Medications – Handle with Care!
Adhere to your prescribed medication regimen religiously. Before discontinuing due to perceived inefficacy or potential side effects, consult your doctor. Medication benefits might take weeks or months to fully manifest, and certain side effects may wane over time. Abruptly stopping medication can not only deprive you of its advantages but can also pose risks.
Begin Your Day Right
Kickstart your mornings with fruits, fibre-rich foods (like oatmeal), and a refreshing glass of water instead of coffee. A nutritious breakfast sets a positive tone for the day, staving off higher cholesterol, low energy, and overeating tendencies.
Take a Stroll
Select your preferred indoor and outdoor spots, planning a weekly walk.
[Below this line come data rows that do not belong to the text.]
/-! ### clkSet -/

@[simp] theorem clkSet_cfg (r : ClockRate) (s : State) : (clkSet r s).cfg = s.cfg := rfl
@[simp] theorem clkSet_csN (r : ClockRate) (s : State) : (clkSet r s).csN = s.csN := rfl
@[simp] theorem clkSet_clkSel (r : ClockRate) (s : State) : (clkSet r s).clkSel = r := rfl
@[simp] theorem clkSet_r1 (r : ClockRate) (s : State) : (clkSet r s).r1 = s.r1 := rfl
@[simp] theorem clkSet_r7 (r : ClockRate) (s : State) : (clkSet r s).r7 = s.r7 := rfl
@[simp] theorem clkSet_ocr (r : ClockRate) (s : State) : (clkSet r s).ocr = s.ocr := rfl
@[simp] theorem clkSet_dresp (r : ClockRate) (s : State) : (clkSet r s).dresp = s.dresp := rfl
@[simp] theorem clkSet_csize (r : ClockRate) (s : State) : (clkSet r s).csize = s.csize := rfl
@[simp] theorem clkSet_capKib (r : ClockRate) (s : State) : (clkSet r s).capKib = s.capKib := rfl
@[simp] theorem clkSet_attempts (r : ClockRate) (s : State) : (clkSet r s).attempts = s.attempts := rfl
@[simp] theorem clkSet_addr (r : ClockRate) (s : State) : (clkSet r s).addr = s.addr := rfl
@[simp] theorem clkSet_busy (r : ClockRate) (s : State) : (clkSet r s).busy = s.busy := rfl
@[simp] theorem clkSet_ready (r : ClockRate) (s : State) : (clkSet r s).ready = s.ready := rfl
@[simp] theorem clkSet_bufValid (r : ClockRate) (s : State) : (clkSet r s).bufValid = s.bufValid := rfl
@[simp] theorem clkSet_csdValid (r : ClockRate) (s : State) : (clkSet r s).csdValid = s.csdValid := rfl
@[simp] theorem clkSet_capValid (r : ClockRate) (s : State) : (clkSet r s).capValid = s.capValid := rfl
@[simp] theorem clkSet_hostViolation (r : ClockRate) (s : State) : (clkSet r s).hostViolation = s.hostViolation := rfl
@[simp] theorem clkSet_refusalMark (r : ClockRate) (s : State) : (clkSet r s).refusalMark = s.refusalMark := rfl
@[simp] theorem clkSet_err (r : ClockRate) (s : State) : (clkSet r s).err = s.err := rfl
@[simp] theorem clkSet_errCause (r : ClockRate) (s : State) : (clkSet r s).errCause = s.errCause := rfl
@[simp] theorem clkSet_errSite (r : ClockRate) (s : State) : (clkSet r s).errSite = s.errSite := rfl
@[simp] theorem clkSet_errState (r : ClockRate) (s : State) : (clkSet r s).errState = s.errState := rfl
@[simp] theorem clkSet_seqState (r : ClockRate) (s : State) : (clkSet r s).seqState = s.seqState := rfl
@[simp] theorem clkSet_phase (r : ClockRate) (s : State) : (clkSet r s).phase = s.phase := rfl
@[simp] theorem clkSet_opLat (r : ClockRate) (s : State) : (clkSet r s).opLat = s.opLat := rfl
@[simp] theorem clkSet_aLat (r : ClockRate) (s : State) : (clkSet r s).aLat = s.aLat := rfl
@[simp] theorem clkSet_mem (r : ClockRate) (s : State) : (clkSet r s).mem = s.mem := rfl
@[simp] theorem clkSet_trace (r : ClockRate) (s : State) : (clkSet r s).trace = s.trace ++ [.clk r] := rfl
@[simp] theorem clkSet_card (r : ClockRate) (s : State) : (clkSet r s).card = s.card := rfl
@[simp] theorem clkSet_draws (r : ClockRate) (s : State) : (clkSet r s).draws = s.draws + 1 := rfl
@[simp] theorem clkSet_program (r : ClockRate) (s : State) : (clkSet r s).program = s.program := rfl
@[simp] theorem clkSet_hpc (r : ClockRate) (s : State) : (clkSet r s).hpc = s.hpc := rfl
@[simp] theorem clkSet_turns (r : ClockRate) (s : State) : (clkSet r s).turns = s.turns := rfl
@[simp] theorem clkSet_replies (r : ClockRate) (s : State) : (clkSet r s).replies = s.replies := rfl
Walking stands as the ideal exercise for most arthritis patients. It torches calories, fortifies muscles, and promotes denser bones without jarring fragile joints.
Relaxation and Relief
Before bedtime, indulge in a warm bath to soothe muscle tension, alleviate achy joints, and foster restful sleep.
Pamper Your Muscles
Treat yourself to a skillful massage from a remedial massage therapist. Benefits may vary but could encompass reduced pain and stiffness, improved circulation, energy, flexibility, and enhanced immune and sleep functions. Mentally, massage can alleviate stress and depression, providing an overall sense of well-being.
Stretch It Out
Stretching presents a straightforward approach to maintaining joint and muscle flexibility. It eases tension and aids in maintaining daily activities. Strengthen your calf muscles with this simple stretch: Stand a couple of feet from a wall, toes turned inward, palms on the wall. Keep your knees straight and feet flat, lean forward onto your hands without bending at the waist. Feel your calf muscles elongate. Maintain this position for 10 seconds, then gently push away from the wall. Repeat.
Dive In
Certain aquatic programs and exercises suit arthritis patients splendidly. Consider water walking, for instance. Exercising in water enhances strength and range of motion, with water’s buoyancy sparing sore joints from undue strain. Water offers 12 times the resistance of air, furnishing an effective workout without compromising joints.
Embrace the Cold
When joints are inflamed and hot, applying cold compresses can diminish pain and swelling by constricting blood vessels and preventing fluid leakage. Our go-to ice pack: a bag of frozen peas or corn that can mould to your body’s contours.
Break Free from Smoking
Challenge yourself to quit smoking, even if for a day, then another, and another. Smoking heightens the risk of complications from conditions like lupus and rheumatoid arthritis. It’s linked to higher psoriasis risk and a predisposition to osteoporosis. In cases of joint surgery, smoking can impede recovery. Furthermore, smoking can reduce the effectiveness of arthritis drugs and contribute to sleep disturbances.
Find Enjoyment in Exercise
Transform exercise into an enjoyable endeavour. Enrol in a class that makes staying active a pleasure – think country line dancing, ballroom dancing, swimming, yoga, or Tai Chi. Some of these options offer tailored benefits for arthritis patients. Tai Chi, for instance, alleviates pain and impairment in severe knee osteoarthritis. This slow, graceful practice, initially a Chinese martial art, also diminishes stress and enhances balance. Yoga strengthens and relaxes stiff muscles, aiding in weight loss efforts.
For personalised guidance, consult your physiotherapist or trusted healthcare professional.